The “Plus Size” Male Model

Photo courtesy of Pexels

Photo courtesy of Pexels

It’s no secret that diversity has been a pressing issue lately. With the Oscars nominating strictly white performers for the second year in a row making headlines, the pursuit of equal representation in media is beginning to become more and more of a priority. The fashion realm, especially, has faced criticism for being notoriously exclusive when it comes to representation. Inch by inch, the industry has made improvements in diversification: More diverse models are landing campaigns, and designers are embracing gender fluidity by hiring models who identify as transgender or androgynous. A more diverse fashion industry means representing people of all shapes and sizes, which is where the term “plus size” comes into play. Supermodels like Ashley Graham and Tess Holliday are changing the discussion by redefining what the media portrays as beautiful. Graham, who was the first ever plus-size model to land the cover of the Sports Illustrated Swimsuit Issue, strongly advocates for diversity in media and argues that the current profile of models who work in fashion don’t accurately reflect the average woman. She, along with other women of the same mindset, are pushing for inclusion so that fashion can serve as more of a global unifier.

Change is slow, but it’s happening. However, there is an elephant in the room that has yet to be addressed seriously: Why isn’t the same change happening in men’s fashion?

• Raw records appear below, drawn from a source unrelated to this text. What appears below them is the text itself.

-- ==== Sys2Proof/Laws/State.lean ====
section
/-!
SUPPORT. What each named update of the machine leaves as it was, field by field, and what it changes read back.
-/
namespace Sys2Proof.Machine
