-- ==== Sys2Proof/Laws/PerInstr.lean ====
section
/-!
SUPPORT. Statements about every instruction as syntax, one lemma per constructor: the word of an instruction fits in 32
bits (R38).
-/
namespace Sys2Proof.Laws

/-- The bits of a b operand lie below bit 23. -/
theorem src_bits_lt (b : Src) : b.bits < 2 ^ 23 ∧ b.bits % 2 ^ 21 < 2 ^ 7 := by
  cases b <;> rename_i n <;> have := n.isLt <;> simp only [Src.bits] <;> omega

/-- The bits of a memory operand lie below bit 16. -/
theorem mem_bits_lt (m : Mem) : m.bits < 2 ^ 16 := by
  have := m.a.isLt; have := m.s.isLt; have := m.sc.isLt; simp only [Mem.bits]; omega

/-- A condition's number is below 16. -/
theorem cc_num_lt (c : Cc) : c.num < 16 := by cases c <;> decide

namespace Words

/-- The word of an instruction fits in 32 bits. -/
def Statement (i : Instr) : Prop := ∀ w, encode i = some w → w < 2 ^ 32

It’s true that the female fashion industry is more expansive; almost all the shows at New York Fashion Week are dedicated to women’s collections, and we almost always associate the term “supermodel” to a female name. The female industry, in an effort to become more inclusive, has offered a wider range of sizes to women for years. This isn’t the case for men for a number of reasons. For one, due to market size, there isn’t enough money behind the industry for it to be able to support more sizes. In addition, men’s high fashion has maintained a much stronger rigidity in requiring a lean body due to a double standard that holds men to the idea of masculinity and athleticism.  Women of size, in contrast, are associated with curviness, a quality that is often pegged as “unattractive” when found in the opposite gender.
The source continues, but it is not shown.